Tuesday, December 13, 2011
Monday, November 7, 2011
Monday, May 9, 2011
ATP is ??? & its relations to NO levels autoimmune systems/immunizations
http://ajpregu.physiology.org/cgi/content/full/289/3/R738
I suspect that stress acts as an adjuvant by decreasing NO levels. When the immune system is turned on there is what is called the “respiratory burst”, which is the production of superoxide by immune cells.

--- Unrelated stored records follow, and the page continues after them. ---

-- ==== Sys2Proof/Laws/State.lean ====
section
/-! SUPPORT. One lemma per field per update: what each shared operation leaves in each field. What `respond` does to the
three fields it writes is `respond_cases` in `Laws/Ops.lean`; `txByte`, `injectRecord` and `resetBlock` have their lemmas there. -/

namespace Sys2Proof.Machine

section
variable (s : State)

/-! ### `emit` -/

@[simp] theorem emit_persons (e : Event) : (emit e s).persons = s.persons := rfl
@[simp] theorem emit_attLog (e : Event) : (emit e s).attLog = s.attLog := rfl
@[simp] theorem emit_readCursor (e : Event) : (emit e s).readCursor = s.readCursor := rfl
@[simp] theorem emit_workType (e : Event) : (emit e s).workType = s.workType := rfl
@[simp] theorem emit_protocolMode (e : Event) : (emit e s).protocolMode = s.protocolMode := rfl
@[simp] theorem emit_ridReg (e : Event) : (emit e s).ridReg = s.ridReg := rfl
@[simp] theorem emit_rndEn (e : Event) : (emit e s).rndEn = s.rndEn := rfl
@[simp] theorem emit_rlogEn (e : Event) : (emit e s).rlogEn = s.rlogEn := rfl
@[simp] theorem emit_rxSt (e : Event) : (emit e s).rxSt = s.rxSt := rfl
@[simp] theorem emit_rxBuf (e : Event) : (emit e s).rxBuf = s.rxBuf := rfl
@[simp] theorem emit_rxRem (e : Event) : (emit e s).rxRem = s.rxRem := rfl
@[simp] theorem emit_txQ (e : Event) : (emit e s).txQ = s.txQ := rfl
@[simp] theorem emit_live (e : Event) : (emit e s).live = s.live := rfl
@[simp] theorem emit_sched (e : Event) : (emit e s).sched = s.sched := rfl
@[simp] theorem emit_rxIn (e : Event) : (emit e s).rxIn = s.rxIn := rfl
@[simp] theorem emit_rndIn (e : Event) : (emit e s).rndIn = s.rndIn := rfl
@[simp] theorem emit_draws (e : Event) : (emit e s).draws = s.draws := rfl
@[simp] theorem emit_rtcIn (e : Event) : (emit e s).rtcIn = s.rtcIn := rfl
@[simp] theorem emit_samples (e : Event) : (emit e s).samples = s.samples := rfl
@[simp] theorem emit_txOut (e : Event) : (emit e s).txOut = s.txOut := rfl
@[simp] theorem emit_evt (e : Event) : (emit e s).evt = s.evt ++ [e] := rfl
@[simp] theorem emit_acks (e : Event) : (emit e s).acks = s.acks := rfl

/-! ### `acknowledge` -/

@[simp] theorem acknowledge_persons (a : InjAck) : (acknowledge a s).persons = s.persons := rfl
@[simp] theorem acknowledge_attLog (a : InjAck) : (acknowledge a s).attLog = s.attLog := rfl
@[simp] theorem acknowledge_readCursor (a : InjAck) : (acknowledge a s).readCursor = s.readCursor := rfl
@[simp] theorem acknowledge_workType (a : InjAck) : (acknowledge a s).workType = s.workType := rfl
@[simp] theorem acknowledge_protocolMode (a : InjAck) : (acknowledge a s).protocolMode = s.protocolMode := rfl
@[simp] theorem acknowledge_ridReg (a : InjAck) : (acknowledge a s).ridReg = s.ridReg := rfl
@[simp] theorem acknowledge_rndEn (a : InjAck) : (acknowledge a s).rndEn = s.rndEn := rfl
@[simp] theorem acknowledge_rlogEn (a : InjAck) : (acknowledge a s).rlogEn = s.rlogEn := rfl
@[simp] theorem acknowledge_rxSt (a : InjAck) : (acknowledge a s).rxSt = s.rxSt := rfl
@[simp] theorem acknowledge_rxBuf (a : InjAck) : (acknowledge a s).rxBuf = s.rxBuf := rfl
@[simp] theorem acknowledge_rxRem (a : InjAck) : (acknowledge a s).rxRem = s.rxRem := rfl
@[simp] theorem acknowledge_txQ (a : InjAck) : (acknowledge a s).txQ = s.txQ := rfl
@[simp] theorem acknowledge_live (a : InjAck) : (acknowledge a s).live = s.live := rfl
@[simp] theorem acknowledge_sched (a : InjAck) : (acknowledge a s).sched = s.sched := rfl
@[simp] theorem acknowledge_rxIn (a : InjAck) : (acknowledge a s).rxIn = s.rxIn := rfl
@[simp] theorem acknowledge_rndIn (a : InjAck) : (acknowledge a s).rndIn = s.rndIn := rfl
@[simp] theorem acknowledge_draws (a : InjAck) : (acknowledge a s).draws = s.draws := rfl
@[simp] theorem acknowledge_rtcIn (a : InjAck) : (acknowledge a s).rtcIn = s.rtcIn := rfl
@[simp] theorem acknowledge_samples (a : InjAck) : (acknowledge a s).samples = s.samples := rfl
@[simp] theorem acknowledge_txOut (a : InjAck) : (acknowledge a s).txOut = s.txOut := rfl
@[simp] theorem acknowledge_evt (a : InjAck) : (acknowledge a s).evt = s.evt := rfl
@[simp] theorem acknowledge_acks (a : InjAck) : (acknowledge a s).acks = s.acks ++ [a] := rfl

/-! ### `rosterAppend` -/

@[simp] theorem rosterAppend_persons (p : Person) : (rosterAppend p s).persons = s.persons ++ [p] := rfl
@[simp] theorem rosterAppend_attLog (p : Person) : (rosterAppend p s).attLog = s.attLog := rfl
@[simp] theorem rosterAppend_readCursor (p : Person) : (rosterAppend p s).readCursor = s.readCursor := rfl
@[simp] theorem rosterAppend_workType (p : Person) : (rosterAppend p s).workType = s.workType := rfl
@[simp] theorem rosterAppend_protocolMode (p : Person) : (rosterAppend p s).protocolMode = s.protocolMode := rfl
@[simp] theorem rosterAppend_ridReg (p : Person) : (rosterAppend p s).ridReg = s.ridReg := rfl
@[simp] theorem rosterAppend_rndEn (p : Person) : (rosterAppend p s).rndEn = s.rndEn := rfl
@[simp] theorem rosterAppend_rlogEn (p : Person) : (rosterAppend p s).rlogEn = s.rlogEn := rfl
@[simp] theorem rosterAppend_rxSt (p : Person) : (rosterAppend p s).rxSt = s.rxSt := rfl
@[simp] theorem rosterAppend_rxBuf (p : Person) : (rosterAppend p s).rxBuf = s.rxBuf := rfl
@[simp] theorem rosterAppend_rxRem (p : Person) : (rosterAppend p s).rxRem = s.rxRem := rfl
@[simp] theorem rosterAppend_txQ (p : Person) : (rosterAppend p s).txQ = s.txQ := rfl
@[simp] theorem rosterAppend_live (p : Person) : (rosterAppend p s).live = s.live := rfl
@[simp] theorem rosterAppend_sched (p : Person) : (rosterAppend p s).sched = s.sched := rfl
@[simp] theorem rosterAppend_rxIn (p : Person) : (rosterAppend p s).rxIn = s.rxIn := rfl
@[simp] theorem rosterAppend_rndIn (p : Person) : (rosterAppend p s).rndIn = s.rndIn := rfl
@[simp] theorem rosterAppend_draws (p : Person) : (rosterAppend p s).draws = s.draws := rfl
@[simp] theorem rosterAppend_rtcIn (p : Person) : (rosterAppend p s).rtcIn = s.rtcIn := rfl
@[simp] theorem rosterAppend_samples (p : Person) : (rosterAppend p s).samples = s.samples := rfl
@[simp] theorem rosterAppend_txOut (p : Person) : (rosterAppend p s).txOut = s.txOut := rfl
@[simp] theorem rosterAppend_evt (p : Person) : (rosterAppend p s).evt = s.evt := rfl
@[simp] theorem rosterAppend_acks (p : Person) : (rosterAppend p s).acks = s.acks := rfl

/-! ### `rosterRemoveAll` -/

@[simp] theorem rosterRemoveAll_persons (k : Bytes) : (rosterRemoveAll k s).persons = s.persons.filter (fun p => p.cardId != k) := rfl
@[simp] theorem rosterRemoveAll_attLog (k : Bytes) : (rosterRemoveAll k s).attLog = s.attLog := rfl
@[simp] theorem rosterRemoveAll_readCursor (k : Bytes) : (rosterRemoveAll k s).readCursor = s.readCursor := rfl
@[simp] theorem rosterRemoveAll_workType (k : Bytes) : (rosterRemoveAll k s).workType = s.workType := rfl
@[simp] theorem rosterRemoveAll_protocolMode (k : Bytes) : (rosterRemoveAll k s).protocolMode = s.protocolMode := rfl
@[simp] theorem rosterRemoveAll_ridReg (k : Bytes) : (rosterRemoveAll k s).ridReg = s.ridReg := rfl
@[simp] theorem rosterRemoveAll_rndEn (k : Bytes) : (rosterRemoveAll k s).rndEn = s.rndEn := rfl
@[simp] theorem rosterRemoveAll_rlogEn (k : Bytes) : (rosterRemoveAll k s).rlogEn = s.rlogEn := rfl
@[simp] theorem rosterRemoveAll_rxSt (k : Bytes) : (rosterRemoveAll k s).rxSt = s.rxSt := rfl
@[simp] theorem rosterRemoveAll_rxBuf (k : Bytes) : (rosterRemoveAll k s).rxBuf = s.rxBuf := rfl
@[simp] theorem rosterRemoveAll_rxRem (k : Bytes) : (rosterRemoveAll k s).rxRem = s.rxRem := rfl
@[simp] theorem rosterRemoveAll_txQ (k : Bytes) : (rosterRemoveAll k s).txQ = s.txQ := rfl
@[simp] theorem rosterRemoveAll_live (k : Bytes) : (rosterRemoveAll k s).live = s.live := rfl
@[simp] theorem rosterRemoveAll_sched (k : Bytes) : (rosterRemoveAll k s).sched = s.sched := rfl
@[simp] theorem rosterRemoveAll_rxIn (k : Bytes) : (rosterRemoveAll k s).rxIn = s.rxIn := rfl
@[simp] theorem rosterRemoveAll_rndIn (k : Bytes) : (rosterRemoveAll k s).rndIn = s.rndIn := rfl
@[simp] theorem rosterRemoveAll_draws (k : Bytes) : (rosterRemoveAll k s).draws = s.draws := rfl
@[simp] theorem rosterRemoveAll_rtcIn (k : Bytes) : (rosterRemoveAll k s).rtcIn = s.rtcIn := rfl
@[simp] theorem rosterRemoveAll_samples (k : Bytes) : (rosterRemoveAll k s).samples = s.samples := rfl
@[simp] theorem rosterRemoveAll_txOut (k : Bytes) : (rosterRemoveAll k s).txOut = s.txOut := rfl
@[simp] theorem rosterRemoveAll_evt (k : Bytes) : (rosterRemoveAll k s).evt = s.evt := rfl
@[simp] theorem rosterRemoveAll_acks (k : Bytes) : (rosterRemoveAll k s).acks = s.acks := rfl

/-! ### `rosterClear` -/

@[simp] theorem rosterClear_persons : (rosterClear s).persons = [] := rfl
@[simp] theorem rosterClear_attLog : (rosterClear s).attLog = s.attLog := rfl
@[simp] theorem rosterClear_readCursor : (rosterClear s).readCursor = s.readCursor := rfl
@[simp] theorem rosterClear_workType : (rosterClear s).workType = s.workType := rfl
@[simp] theorem rosterClear_protocolMode : (rosterClear s).protocolMode = s.protocolMode := rfl
@[simp] theorem rosterClear_ridReg : (rosterClear s).ridReg = s.ridReg := rfl
@[simp] theorem rosterClear_rndEn : (rosterClear s).rndEn = s.rndEn := rfl
@[simp] theorem rosterClear_rlogEn : (rosterClear s).rlogEn = s.rlogEn := rfl
@[simp] theorem rosterClear_rxSt : (rosterClear s).rxSt = s.rxSt := rfl
@[simp] theorem rosterClear_rxBuf : (rosterClear s).rxBuf = s.rxBuf := rfl
@[simp] theorem rosterClear_rxRem : (rosterClear s).rxRem = s.rxRem := rfl
@[simp] theorem rosterClear_txQ : (rosterClear s).txQ = s.txQ := rfl
@[simp] theorem rosterClear_live : (rosterClear s).live = s.live := rfl
@[simp] theorem rosterClear_sched : (rosterClear s).sched = s.sched := rfl
@[simp] theorem rosterClear_rxIn : (rosterClear s).rxIn = s.rxIn := rfl
@[simp] theorem rosterClear_rndIn : (rosterClear s).rndIn = s.rndIn := rfl
@[simp] theorem rosterClear_draws : (rosterClear s).draws = s.draws := rfl
@[simp] theorem rosterClear_rtcIn : (rosterClear s).rtcIn = s.rtcIn := rfl
@[simp] theorem rosterClear_samples : (rosterClear s).samples = s.samples := rfl
@[simp] theorem rosterClear_txOut : (rosterClear s).txOut = s.txOut := rfl
@[simp] theorem rosterClear_evt : (rosterClear s).evt = s.evt := rfl
@[simp] theorem rosterClear_acks : (rosterClear s).acks = s.acks := rfl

This superoxide pulls down the local NO level and that lower NO level modulates the activity of the lysosome by inhibiting the V-ATPase which acidifies the lysosome and regulates the digestion of cellular contents via autophagy. Under conditions of oxidative stress, autophagy proceeds more slowly and incompletely resulting in more incompletely digested components which are expelled from the cell.
The silver deposits of argyria occur because the silver is reduced to metallic silver in the reducing conditions of the lysosome and is then expelled into the extravascular space where it is permanent. Stuff that is incompletely digested gets expelled too, but then the dendritic cells finish the job (they can’t with silver).
I think this is the generic mechanism for autoimmune sensitization. Low NO, or oxidative stress (they are the same thing) interferes with autophagy via inhibition of the V-ATPase and undigested cellular bits are expelled into the extravascular space. Dendritic cells pick up those bits of incompletely digested cellular contents and (if the local NO level is low), process them with MHC I resulting in autoimmune sensitization. I think this is how the immune sensitization associated with things like primary biliary cirrhosis, stiff person syndrome, and probably MS too.
I say that low NO “interferes”, but actually it is a regulated response. Low NO is one of the signals that indicate a metabolic crisis, where ATP needs to be conserved. Turning off autophagy during an ATP crisis is good ATP crisis management. If you are “running from a bear”, you don’t need to worry about antigens.
Some amount of this autoimmune sensitization might be a feature. When a tumor is growing out of control, it will be metabolically stressed and may expel debris that the immune system picks up on and ultimately attacks. If that site is small and local it may be cleared and resolved. Similarly if you have a parasite or an infection there will be lots of local inflammation which causes metabolic stress and shifts the local dendritic cells more to a non-self bias. I think the problem with autoimmune sensitization is due to low NO causing local metabolic stress which eventually causes autoimmune sensitization.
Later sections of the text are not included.